-- ==== Sys2Proof/Laws/State.lean ====
section
/-! SUPPORT. What every update of the state does to every field, one lemma a field, so that no later proof unfolds a record update. -/

namespace Sys2Proof.Machine

/-! ### raiseFault -/

@[simp] theorem raiseFault_fsm (c : FaultCause) (info : Word) (s : State) : (raiseFault c info s).fsm = .fault := rfl
@[simp] theorem raiseFault_op (c : FaultCause) (info : Word) (s : State) : (raiseFault c info s).op = s.op := rfl
@[simp] theorem raiseFault_seqIdx (c : FaultCause) (info : Word) (s : State) : (raiseFault c info s).seqIdx = s.seqIdx := rfl
@[simp] theorem raiseFault_clkPin (c : FaultCause) (info : Word) (s : State) : (raiseFault c info s).clkPin = s.clkPin := rfl
@[simp] theorem raiseFault_dioPin (c : FaultCause) (info : Word) (s : State) : (raiseFault c info s).dioPin = s.dioPin := rfl
@[simp] theorem raiseFault_brightness (c : FaultCause) (info : Word) (s : State) : (raiseFault c info s).brightness = s.brightness := rfl
@[simp] theorem raiseFault_position (c : FaultCause) (info : Word) (s : State) : (raiseFault c info s).position = s.position := rfl
@[simp] theorem raiseFault_bitmap (c : FaultCause) (info : Word) (s : State) : (raiseFault c info s).bitmap = s.bitmap := rfl
@[simp] theorem raiseFault_ackLog (c : FaultCause) (info : Word) (s : State) : (raiseFault c info s).ackLog = s.ackLog := rfl
@[simp] theorem raiseFault_faultCause (c : FaultCause) (info : Word) (s : State) : (raiseFault c info s).faultCause = c := rfl
@[simp] theorem raiseFault_faultInfo (c : FaultCause) (info : Word) (s : State) : (raiseFault c info s).faultInfo = info := rfl
@[simp] theorem raiseFault_outstanding (c : FaultCause) (info : Word) (s : State) : (raiseFault c info s).outstanding = s.outstanding := rfl
@[simp] theorem raiseFault_hung (c : FaultCause) (info : Word) (s : State) : (raiseFault c info s).hung = s.hung := rfl
@[simp] theorem raiseFault_dirs (c : FaultCause) (info : Word) (s : State) : (raiseFault c info s).dirs = s.dirs := rfl
@[simp] theorem raiseFault_latches (c : FaultCause) (info : Word) (s : State) : (raiseFault c info s).latches = s.latches := rfl
@[simp] theorem raiseFault_encIdx (c : FaultCause) (info : Word) (s : State) : (raiseFault c info s).encIdx = s.encIdx := rfl
@[simp] theorem raiseFault_encDot (c : FaultCause) (info : Word) (s : State) : (raiseFault c info s).encDot = s.encDot := rfl
@[simp] theorem raiseFault_trace (c : FaultCause) (info : Word) (s : State) : (raiseFault c info s).trace = s.trace := rfl
@[simp] theorem raiseFault_host (c : FaultCause) (info : Word) (s : State) : (raiseFault c info s).host = s.host := rfl
@[simp] theorem raiseFault_rdData (c : FaultCause) (info : Word) (s : State) : (raiseFault c info s).rdData = s.rdData := rfl
@[simp] theorem raiseFault_initWritten (c : FaultCause) (info : Word) (s : State) : (raiseFault c info s).initWritten = s.initWritten := rfl
@[simp] theorem raiseFault_events (c : FaultCause) (info : Word) (s : State) : (raiseFault c info s).events = s.events := rfl
@[simp] theorem raiseFault_cfgScript (c : FaultCause) (info : Word) (s : State) : (raiseFault c info s).cfgScript = s.cfgScript := rfl
@[simp] theorem raiseFault_levelScript (c : FaultCause) (info : Word) (s : State) : (raiseFault c info s).levelScript = s.levelScript := rfl
@[simp] theorem raiseFault_cfgDraws (c : FaultCause) (info : Word) (s : State) : (raiseFault c info s).cfgDraws = s.cfgDraws := rfl
@[simp] theorem raiseFault_levelDraws (c : FaultCause) (info : Word) (s : State) : (raiseFault c info s).levelDraws = s.levelDraws := rfl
● ● ● ● ●
_What to work on_
Once more, write out the entries exactly as they were written.

_Output for this exercise_
-- ==== Sys2Proof/Laws/State.lean ====
section
/-! SUPPORT. What every update of the state does to every field, one lemma a field, so that no later proof unfolds a record update. -/

namespace Sys2Proof.Machine

/-! ### raiseFault -/

@[simp] theorem raiseFault_fsm (c : FaultCause) (info : Word) (s : State) : (raiseFault c info s).fsm = .fault := rfl
@[simp] theorem raiseFault_op (c : FaultCause) (info : Word) (s : State) : (raiseFault c info s).op = s.op := rfl
@[simp] theorem raiseFault_seqIdx (c : FaultCause) (info : Word) (s : State) : (raiseFault c info s).seqIdx = s.seqIdx := rfl
@[simp] theorem raiseFault_clkPin (c : FaultCause) (info : Word) (s : State) : (raiseFault c info s).clkPin = s.clkPin := rfl
@[simp] theorem raiseFault_dioPin (c : FaultCause) (info : Word) (s : State) : (raiseFault c info s).dioPin = s.dioPin := rfl
@[simp] theorem raiseFault_brightness (c : FaultCause) (info : Word) (s : State) : (raiseFault c info s).brightness = s.brightness := rfl
@[simp] theorem raiseFault_position (c : FaultCause) (info : Word) (s : State) : (raiseFault c info s).position = s.position := rfl
@[simp] theorem raiseFault_bitmap (c : FaultCause) (info : Word) (s : State) : (raiseFault c info s).bitmap = s.bitmap := rfl
@[simp] theorem raiseFault_ackLog (c : FaultCause) (info : Word) (s : State) : (raiseFault c info s).ackLog = s.ackLog := rfl
@[simp] theorem raiseFault_faultCause (c : FaultCause) (info : Word) (s : State) : (raiseFault c info s).faultCause = c := rfl
@[simp] theorem raiseFault_faultInfo (c : FaultCause) (info : Word) (s : State) : (raiseFault c info s).faultInfo = info := rfl
@[simp] theorem raiseFault_outstanding (c : FaultCause) (info : Word) (s : State) : (raiseFault c info s).outstanding = s.outstanding := rfl
@[simp] theorem raiseFault_hung (c : FaultCause) (info : Word) (s : State) : (raiseFault c info s).hung = s.hung := rfl
@[simp] theorem raiseFault_dirs (c : FaultCause) (info : Word) (s : State) : (raiseFault c info s).dirs = s.dirs := rfl
@[simp] theorem raiseFault_latches (c : FaultCause) (info : Word) (s : State) : (raiseFault c info s).latches = s.latches := rfl
@[simp] theorem raiseFault_encIdx (c : FaultCause) (info : Word) (s : State) : (raiseFault c info s).encIdx = s.encIdx := rfl
@[simp] theorem raiseFault_encDot (c : FaultCause) (info : Word) (s : State) : (raiseFault c info s).encDot = s.encDot := rfl
@[simp] theorem raiseFault_trace (c : FaultCause) (info : Word) (s : State) : (raiseFault c info s).trace = s.trace := rfl
@[simp] theorem raiseFault_host (c : FaultCause) (info : Word) (s : State) : (raiseFault c info s).host = s.host := rfl
@[simp] theorem raiseFault_rdData (c : FaultCause) (info : Word) (s : State) : (raiseFault c info s).rdData = s.rdData := rfl
@[simp] theorem raiseFault_initWritten (c : FaultCause) (info : Word) (s : State) : (raiseFault c info s).initWritten = s.initWritten := rfl
@[simp] theorem raiseFault_events (c : FaultCause) (info : Word) (s : State) : (raiseFault c info s).events = s.events := rfl
@[simp] theorem raiseFault_cfgScript (c : FaultCause) (info : Word) (s : State) : (raiseFault c info s).cfgScript = s.cfgScript := rfl
@[simp] theorem raiseFault_levelScript (c : FaultCause) (info : Word) (s : State) : (raiseFault c info s).levelScript = s.levelScript := rfl
@[simp] theorem raiseFault_cfgDraws (c : FaultCause) (info : Word) (s : State) : (raiseFault c info s).cfgDraws = s.cfgDraws := rfl
@[simp] theorem raiseFault_levelDraws (c : FaultCause) (info : Word) (s : State) : (raiseFault c info s).levelDraws = s.levelDraws := rfl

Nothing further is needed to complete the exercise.